Veiligheid en werkzaamheid van nadroparine in neonaten. een observationele studie

The incidence of venous thrombosis is rising rapidly in neonates.[1,2] This
rise is the result of improved neonatal care over the past 20 years resulting
in an increase in the survival of (extremely) premature and critically ill
infants. When a venous thrombus occurs there is an indication for therapeutic
anticoagulant treatment (anti Xa levels 0.5-1.0 IU/mL). Inhibition of the
coagulation system gives the opportunity to resolve the clot. If neonates are
at high risk for venous thrombosis preventive measures can be taken by
prophylactic anticoagulant treatment (anti-Xa levels 0.1-0.4 IU/mL). This
inhibits the coagulation system in a lesser way compared to therapeutic
anticoagulant treatment and prevents formation of a thrombus.
In the Netherlands each year 250 neonates receive off-label therapeutic and
prophylactic nadroparin treatment, without any information on the
pharmacokinetics/-dynamics (PK/PD) and therefore optimal and safe dosage
regimen. As a result, these neonates are prone to suboptimal treatment with a
risk for thrombosis, a lack of thrombus resolution or major bleeding.
Therefore we designed an observational study during standard care to objectify
the PK/PD in neonates.

Therapeutic nadroparin administration:
Primary objective:
To develop evidence-based dosing regimens of nadroparin for extremely
premature, premature and term neonates by means of the objectification of the
PK/PD of nadroparin.
Secondary objective:
1) Investigate the relation between anti Xa levels and thrombus resolution
within 3 months after the start of nadroparin treatment
Investigate the relation between anti Xa levels and bleeding during treatment
with nadroparin until 24 hours after termination of nadroparin
Prophylactic nadroparin administration:
Primary objective:
To develop evidence-based dosing regimens of nadroparin for premature and term
neonates by means of the objectification of the PK/PD of nadroparin.
Secondary objective:
1) Investigate the relation between anti Xa levels and new or recurrent
thrombosis during treatment with nadroparin

A national observational prospective study, conducted in 6 Neonatal Intensive
Care Units/ Children*s Hospitals in the Netherlands.

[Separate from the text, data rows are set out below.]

-- ==== Sys2Proof/Machine/IllegalFunction.lean ====
section
/-! DEFINITION. `ILLEGAL_FN` (R164, R112), and the frames that the decoder rejects (R163). -/

namespace Sys2Proof.Machine

/-- `ILLEGAL_FN` (R164): no handler is present for the function byte, so the dispatcher raises exception 1. -/
def execIllegalFn (id func : Byte) (s : State) : Host.Outcome State Fault Refusal :=
  .next (process id func false noUnit s)

/-- A frame with `REQ.result` `DAMAGED` or `CRC_MISMATCH`: step 1 or step 2 of the dispatcher stops it (R162, R163). It is no
instruction of the table. -/
def rejectFrame (s : State) : State :=
  process s.req.id s.req.func true noUnit s

end Sys2Proof.Machine
end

As mentioned above, each year 250 neonates receive off label nadroparin
treatment without any information on PK/PD and therefore optimal and safe
therapeutic or prophylactic dosage regimen. Despite this off label treatment,
dosage recommendations have been provided. As a result, these neonates are
prone to suboptimal treatment with a risk of a new thrombosis, a lack of
thrombus resolution, or major bleeding. This bleeding has an impact on the
morbidity and survival of neonates Therefore we will perform an observational
study during standard care to objectify the PK/PD in neonates. With the
development of evidence-based therapeutic dosing regimens for extremely
premature, premature and term neonates, and evidence-based prophylactic dosing
regimens for premature and term neonates for nadroparin we can ensure these
vulnerable neonates an effective treatment without toxicity, and therefore less
complications. A possible risk is reducing the circulating blood volume of
neonates by taking blood. Therefore we minimized the volume blood samples (5 mL
in total per neonate). To avoid the burden of venepunctures we aim to include
mainly neonates with central venous or arterial access and combine blood
samples with standard blood samples.